Video: Joe Sawicki on DFT and life-cycle management
At the 2019 International Test conference, Joseph Sawicki, Executive Vice President of IC EDA at Mentor, a Siemens Business, delivered a keynote address about the emerging technical challenges of DFT.
Sawicki starts with the premise that a major factor in testing ICs is the interconnectedness of devices into complex systems. ICs need to operate in the context of smart city sensors, autonomous cars, etc. Investment spending already points to a shift towards AI and machine learning chips and away from traditional chip architectures. As an example, the startup company Cerebras talked about putting together a wafer-scale engine with 1.2 trillion transistors for AI applications.
What does this mean for IC test? In the simple device era, system faults are an inconvenience. A blue screen on your laptop isn’t dangerous, just inconvenient. For these deeply connected systems, though, failures can be critical problems. The number of ICs that require functional safety is increasing, largely driven by automotive demand.
Test becomes more critical throughout the entire lifecycle. To ensure that the devices not only work in the first place but continue to work throughout their operational life, the industry needs to move from thinking about just production test to one that also includes ongoing monitoring.
With more complexity, we’ll need more DFT that keeps up with process nodes, new architectures, growing gate count, and lower pin count. Sawicki discusses the use of high-speed IOs (SERDES) to drive test data to effectively manage test for complex chips.

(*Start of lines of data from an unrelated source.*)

theorem Laws.Coding.imadPair (ctl : Ctl) (d : BitVec 6) (a : BitVec 6) (b : BitVec 6) : Laws.Coding.Statement (.imadPair ctl d a b) := by
  intro w h
  simp only [encode, Option.some.injEq] at h
  have b := Ctl.bits_le ctl
  omega

theorem Laws.Coding.iminSPair (ctl : Ctl) (d : BitVec 6) (a : BitVec 6) (b : BitVec 6) : Laws.Coding.Statement (.iminSPair ctl d a b) := by
  intro w h
  simp only [encode, Option.some.injEq] at h
  have b := Ctl.bits_le ctl
  omega

theorem Laws.Coding.iminNPair (ctl : Ctl) (d : BitVec 6) (a : BitVec 6) (b : BitVec 6) : Laws.Coding.Statement (.iminNPair ctl d a b) := by
  intro w h
  simp only [encode, Option.some.injEq] at h
  have b := Ctl.bits_le ctl
  omega

theorem Laws.Coding.imaxSPair (ctl : Ctl) (d : BitVec 6) (a : BitVec 6) (b : BitVec 6) : Laws.Coding.Statement (.imaxSPair ctl d a b) := by
  intro w h
  simp only [encode, Option.some.injEq] at h
  have b := Ctl.bits_le ctl
  omega

theorem Laws.Coding.imaxNPair (ctl : Ctl) (d : BitVec 6) (a : BitVec 6) (b : BitVec 6) : Laws.Coding.Statement (.imaxNPair ctl d a b) := by
  intro w h
  simp only [encode, Option.some.injEq] at h
  have b := Ctl.bits_le ctl
  omega

theorem Laws.Coding.idivSPair (ctl : Ctl) (d : BitVec 6) (a : BitVec 6) (b : BitVec 6) : Laws.Coding.Statement (.idivSPair ctl d a b) := by
  intro w h
  simp only [encode, Option.some.injEq] at h
  have b := Ctl.bits_le ctl
  omega

theorem Laws.Coding.idivNPair (ctl : Ctl) (d : BitVec 6) (a : BitVec 6) (b : BitVec 6) : Laws.Coding.Statement (.idivNPair ctl d a b) := by
  intro w h
  simp only [encode, Option.some.injEq] at h
  have b := Ctl.bits_le ctl
  omega

theorem Laws.Coding.iremSPair (ctl : Ctl) (d : BitVec 6) (a : BitVec 6) (b : BitVec 6) : Laws.Coding.Statement (.iremSPair ctl d a b) := by
  intro w h
  simp only [encode, Option.some.injEq] at h
  have b := Ctl.bits_le ctl
  omega

theorem Laws.Coding.iremNPair (ctl : Ctl) (d : BitVec 6) (a : BitVec 6) (b : BitVec 6) : Laws.Coding.Statement (.iremNPair ctl d a b) := by
  intro w h
  simp only [encode, Option.some.injEq] at h
  have b := Ctl.bits_le ctl
  omega

theorem Laws.Coding.iabsPair (ctl : Ctl) (d : BitVec 6) (a : BitVec 6) : Laws.Coding.Statement (.iabsPair ctl d a) := by
  intro w h
  simp only [encode, Option.some.injEq] at h
  have b := Ctl.bits_le ctl
  omega

theorem Laws.Coding.inegPair (ctl : Ctl) (d : BitVec 6) (a : BitVec 6) : Laws.Coding.Statement (.inegPair ctl d a) := by
  intro w h
  simp only [encode, Option.some.injEq] at h
  have b := Ctl.bits_le ctl
  omega

theorem Laws.Coding.icmp (ctl : Ctl) (c : BitVec 3) (w : BitVec 1) (q : BitVec 3) (a : BitVec 6) (b : BitVec 6) : Laws.Coding.Statement (.icmp ctl c w q a b) := by
  intro w h
  simp only [encode, Option.some.injEq] at h
  have b := Ctl.bits_le ctl
  omega

theorem Laws.Coding.and (ctl : Ctl) (d : BitVec 6) (a : BitVec 6) (b : BitVec 6) : Laws.Coding.Statement (.and ctl d a b) := by
  intro w h
  simp only [encode, Option.some.injEq] at h
  have b := Ctl.bits_le ctl
  omega

theorem Laws.Coding.or (ctl : Ctl) (d : BitVec 6) (a : BitVec 6) (b : BitVec 6) : Laws.Coding.Statement (.or ctl d a b) := by
  intro w h
  simp only [encode, Option.some.injEq] at h
  have b := Ctl.bits_le ctl
  omega

theorem Laws.Coding.xor (ctl : Ctl) (d : BitVec 6) (a : BitVec 6) (b : BitVec 6) : Laws.Coding.Statement (.xor ctl d a b) := by
  intro w h
  simp only [encode, Option.some.injEq] at h
  have b := Ctl.bits_le ctl
  omega

theorem Laws.Coding.andn (ctl : Ctl) (d : BitVec 6) (a : BitVec 6) (b : BitVec 6) : Laws.Coding.Statement (.andn ctl d a b) := by
  intro w h
  simp only [encode, Option.some.injEq] at h
  have b := Ctl.bits_le ctl
  omega

theorem Laws.Coding.orn (ctl : Ctl) (d : BitVec 6) (a : BitVec 6) (b : BitVec 6) : Laws.Coding.Statement (.orn ctl d a b) := by
  intro w h
  simp only [encode, Option.some.injEq] at h
  have b := Ctl.bits_le ctl
  omega

theorem Laws.Coding.shl (ctl : Ctl) (d : BitVec 6) (a : BitVec 6) (b : BitVec 6) : Laws.Coding.Statement (.shl ctl d a b) := by
  intro w h
  simp only [encode, Option.some.injEq] at h
  have b := Ctl.bits_le ctl
  omega

theorem Laws.Coding.shrl (ctl : Ctl) (d : BitVec 6) (a : BitVec 6) (b : BitVec 6) : Laws.Coding.Statement (.shrl ctl d a b) := by
  intro w h
  simp only [encode, Option.some.injEq] at h
  have b := Ctl.bits_le ctl
  omega

theorem Laws.Coding.shra (ctl : Ctl) (d : BitVec 6) (a : BitVec 6) (b : BitVec 6) : Laws.Coding.Statement (.shra ctl d a b) := by
  intro w h
  simp only [encode, Option.some.injEq] at h
  have b := Ctl.bits_le ctl
  omega

theorem Laws.Coding.andPair (ctl : Ctl) (d : BitVec 6) (a : BitVec 6) (b : BitVec 6) : Laws.Coding.Statement (.andPair ctl d a b) := by
  intro w h
  simp only [encode, Option.some.injEq] at h
  have b := Ctl.bits_le ctl
  omega

theorem Laws.Coding.orPair (ctl : Ctl) (d : BitVec 6) (a : BitVec 6) (b : BitVec 6) : Laws.Coding.Statement (.orPair ctl d a b) := by
  intro w h
  simp only [encode, Option.some.injEq] at h
  have b := Ctl.bits_le ctl
  omega

theorem Laws.Coding.xorPair (ctl : Ctl) (d : BitVec 6) (a : BitVec 6) (b : BitVec 6) : Laws.Coding.Statement (.xorPair ctl d a b) := by
  intro w h
  simp only [encode, Option.some.injEq] at h
  have b := Ctl.bits_le ctl
  omega

theorem Laws.Coding.andnPair (ctl : Ctl) (d : BitVec 6) (a : BitVec 6) (b : BitVec 6) : Laws.Coding.Statement (.andnPair ctl d a b) := by
  intro w h
  simp only [encode, Option.some.injEq] at h
  have b := Ctl.bits_le ctl
  omega

theorem Laws.Coding.ornPair (ctl : Ctl) (d : BitVec 6) (a : BitVec 6) (b : BitVec 6) : Laws.Coding.Statement (.ornPair ctl d a b) := by
  intro w h
  simp only [encode, Option.some.injEq] at h
  have b := Ctl.bits_le ctl
  omega

theorem Laws.Coding.shlPair (ctl : Ctl) (d : BitVec 6) (a : BitVec 6) (b : BitVec 6) : Laws.Coding.Statement (.shlPair ctl d a b) := by
  intro w h
  simp only [encode, Option.some.injEq] at h
  have b := Ctl.bits_le ctl
  omega

theorem Laws.Coding.shrlPair (ctl : Ctl) (d : BitVec 6) (a : BitVec 6) (b : BitVec 6) : Laws.Coding.Statement (.shrlPair ctl d a b) := by
  intro w h
  simp only [encode, Option.some.injEq] at h
  have b := Ctl.bits_le ctl
  omega

theorem Laws.Coding.shraPair (ctl : Ctl) (d : BitVec 6) (a : BitVec 6) (b : BitVec 6) : Laws.Coding.Statement (.shraPair ctl d a b) := by
  intro w h
  simp only [encode, Option.some.injEq] at h
  have b := Ctl.bits_le ctl
  omega

theorem Laws.Coding.rotl (ctl : Ctl) (d : BitVec 6) (a : BitVec 6) (b : BitVec 6) : Laws.Coding.Statement (.rotl ctl d a b) := by
  intro w h
  simp only [encode, Option.some.injEq] at h
  have b := Ctl.bits_le ctl
  omega

theorem Laws.Coding.clz (ctl : Ctl) (d : BitVec 6) (a : BitVec 6) : Laws.Coding.Statement (.clz ctl d a) := by
  intro w h
  simp only [encode, Option.some.injEq] at h
  have b := Ctl.bits_le ctl
  omega

theorem Laws.Coding.ctz (ctl : Ctl) (d : BitVec 6) (a : BitVec 6) : Laws.Coding.Statement (.ctz ctl d a) := by
  intro w h
  simp only [encode, Option.some.injEq] at h
  have b := Ctl.bits_le ctl
  omega

theorem Laws.Coding.popc (ctl : Ctl) (d : BitVec 6) (a : BitVec 6) : Laws.Coding.Statement (.popc ctl d a) := by
  intro w h
  simp only [encode, Option.some.injEq] at h
  have b := Ctl.bits_le ctl
  omega

theorem Laws.Coding.brev (ctl : Ctl) (d : BitVec 6) (a : BitVec 6) : Laws.Coding.Statement (.brev ctl d a) := by
  intro w h
  simp only [encode, Option.some.injEq] at h
  have b := Ctl.bits_le ctl
  omega

theorem Laws.Coding.bfxN (ctl : Ctl) (d : BitVec 6) (a : BitVec 6) (b : BitVec 6) : Laws.Coding.Statement (.bfxN ctl d a b) := by
  intro w h
  simp only [encode, Option.some.injEq] at h
  have b := Ctl.bits_le ctl
  omega

theorem Laws.Coding.bfxS (ctl : Ctl) (d : BitVec 6) (a : BitVec 6) (b : BitVec 6) : Laws.Coding.Statement (.bfxS ctl d a b) := by
  intro w h
  simp only [encode, Option.some.injEq] at h
  have b := Ctl.bits_le ctl
  omega

theorem Laws.Coding.bsel (ctl : Ctl) (d : BitVec 6) (a : BitVec 6) (b : BitVec 6) : Laws.Coding.Statement (.bsel ctl d a b) := by
  intro w h
  simp only [encode, Option.some.injEq] at h
  have b := Ctl.bits_le ctl
  omega

theorem Laws.Coding.rotlPair (ctl : Ctl) (d : BitVec 6) (a : BitVec 6) (b : BitVec 6) : Laws.Coding.Statement (.rotlPair ctl d a b) := by
  intro w h
  simp only [encode, Option.some.injEq] at h
  have b := Ctl.bits_le ctl
  omega

theorem Laws.Coding.clzPair (ctl : Ctl) (d : BitVec 6) (a : BitVec 6) : Laws.Coding.Statement (.clzPair ctl d a) := by
  intro w h
  simp only [encode, Option.some.injEq] at h
  have b := Ctl.bits_le ctl
  omega

theorem Laws.Coding.ctzPair (ctl : Ctl) (d : BitVec 6) (a : BitVec 6) : Laws.Coding.Statement (.ctzPair ctl d a) := by
  intro w h
  simp only [encode, Option.some.injEq] at h
  have b := Ctl.bits_le ctl
  omega
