/-- A request of 32 bits and one of 64 whose owner stands on another die, over a link that works and over one that retrains. -/
theorem witness_LandingEvents_atom : ∀ b ∈ [true, false], ∀ w ∈ [true, false], ∃ (s : State) (r : AtomReq), s.cur.live = true ∧ s.groups = [] ∧ s.atomq = [r] ∧
    r.from_ = s.cur.key ∧ r.wide = w ∧ r.pa % r.bytes = 0 ∧ s.memBad = [] ∧ s.hist = [] ∧ s.cur.dirty = [] ∧ s.atomWaits r = b := by
  intro b hb w hw
  refine ⟨{ waitingFor (.atom 1) with atomq := [{ aRequest with pa := farWord, wide := w }], links := farLinks b, cap := farMemory }, { aRequest with pa := farWord, wide := w }, ?_⟩
  revert b w; decide +kernel

/-- Counters below and at the target, and a continuation that is no address. -/
theorem witness_LandingEvents_counter : ∀ n ∈ [0, 1], ∀ c ∈ ([260, 0x100000000000000] : List DWord), ∃ s : State, s.cur.live = true ∧ s.hist = [] ∧ 64 % 8 = 0 ∧
    s.cur.wait = .counter 64 1 5 c ∧ canonical c = (c == 260) ∧ s.natAt 64 8 = n ∧ Plain s := by
  intro n hn c hc
  let s : State := { onCur (fun g => { g with wait := .counter 64 1 5 c }) with mem := if n = 0 then [] else [(64, 1)] }
  refine ⟨s, rfl, rfl, rfl, rfl, ?_, ?_, plain _ ⟨rfl, rfl, rfl, rfl⟩⟩
  · simp only [List.mem_cons, List.not_mem_nil, or_false] at hc
    rcases hc with rfl | rfl <;> decide +kernel
  · change State.natAt { running with mem := if n = 0 then [] else [(64, 1)] } 64 8 = n
    revert n; decide +kernel

theorem witness_LandingEvents_doze : ∃ s : State, s.cur.live = true ∧ (∀ g ∈ s.groups, g.key ≠ s.cur.key) ∧ s.cur.wait = .doze 5 :=
  ⟨onCur (fun g => { g with wait := .doze 5 }), rfl, by decide +kernel, rfl⟩

theorem witness_LandingEvents_nopre : ∀ n ∈ [0, 5], ∃ s : State, s.cur.live = true ∧ (∀ g ∈ s.groups, g.key ≠ s.cur.key) ∧ s.cur.nopre = some n :=
  fun n h => ⟨onCur (fun g => { g with nopre := some n }), rfl, by revert n; decide +kernel, rfl⟩

theorem witness_LandingEvents_walk : ∃ (s : State) (leaf : Leaf), Alone s ∧ s.launch.covers 64 = true ∧ s.leafOf s.launch.ctx 64 = some leaf ∧ leaf ∉ s.core.tlb :=
  ⟨leased running, { aLeaf with size := 2 ^ 30, used := true, dirtied := true }, alone _ (by decide +kernel) (placed _ (by decide +kernel)),
    by decide +kernel⟩

/-- A copy to a counter of this die, and to one of a die over a link that retrains. -/
theorem witness_EngineEvents_copied : ∀ b ∈ [true, false], ∃ (s : State) (c : Copy), s.copies = [c] ∧ c.sent = none ∧ c.dkind ≠ 4 ∧
    (∀ k < c.words, k ∈ c.moved) ∧ c.counter % 8 = 0 ∧ s.traces = [] ∧ Settled s ∧ s.wayWaits (dieOf c.core) c.counter = b := by
  intro b hb
  refine ⟨{ running with copies := [{ aCopy 1 with moved := [0] }], links := farLinks b, cap := farMemory }, { aCopy 1 with moved := [0] },
    rfl, rfl, by decide, by decide +kernel, rfl, rfl, ⟨rfl, ?_⟩, ?_⟩ <;> revert b <;> decide +kernel

theorem witness_EngineEvents_moves : ∃ (s : State) (c : Copy), s.copies = [c] ∧ c.sent = none ∧ c.moved = [] ∧ 0 < c.words ∧ c.wg = s.wg.uid ∧ s.wg.status = .running ∧
    (∀ w ∈ s.wgs, w.uid ≠ s.wg.uid) ∧ c.skind = 1 ∧ c.dkind = 1 ∧ c.zero = false ∧ c.full = false ∧ s.traces = [] ∧ c.src.toNat % 4 = 0 ∧
    c.src.toNat + 4 ≤ s.wg.size ∧ c.dst.toNat + 4 ≤ s.wg.size ∧ s.wg.padPoison c.src.toNat 4 = false ∧ mapGet [] s.wg.padOld (c.src.toNat / 4) = [] :=
  ⟨{ running with copies := [aCopy 1] }, aCopy 1, by decide +kernel⟩

theorem witness_EngineEvents_entry : (let s := quad [1]; (s.wg.joint.filter (fun e => e.1 / 4 == 0)).length < 4) ∧
    (let s := quad [0, 1, 2, 3]; let issues := s.wg.joint.filter (fun e => e.1 / 4 == 0)
     issues.length = 4 ∧ (∀ e ∈ issues, e.2 = zero0) ∧
      (∀ a ∈ zero0.areas (s.nbAt s.wg.core s.wg.uid 0 zero0.tile), a.1 % 64 = 0 ∧ (a.2 ≠ 0 → a.1 + a.2 ≤ s.wg.size)) ∧
      s.foreignFrames s.wg.core s.launch.ctx = [] ∧ (∀ x ∈ s.wg.tiles, x.quad = 0 → x.tile = zero0.tile → x.spilled = false) ∧
      (s.core.mq.filter (fun x => x.wg == s.wg.uid && x.quad == 0)).length < 8 ∧ (s.core.frameOf s.wg.uid 0 zero0.tile).isSome ∧
      s.core.id = s.wg.core ∧ s.launch.uid = s.wg.launch ∧ s.traces = []) := by decide +kernel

There are also ‘more than test’ issues like quality, security, reliability, and circuit aging. We need to find and manage random errors that can occur in the IC in system. For advanced automotive systems, error detection has to detect the error is a small window of time so corrective action can be taken. A more efficient logic BIST for lifecycle management is called Observation Scan Technology (OST), and it is helping designers of automotive chips reduce in-system test time (DTTI) and area overhead by capturing circuit responses not just during a capture cycle, but also during the shift cycles.
A DFT flow includes design analysis, IP generation and insertion like scan chains and BIST, and generating test patterns. To monitor design aging in-system, companies like STMicroelectronics are looking at inserting test logic that monitors the circuit timing, not just registering logic failures.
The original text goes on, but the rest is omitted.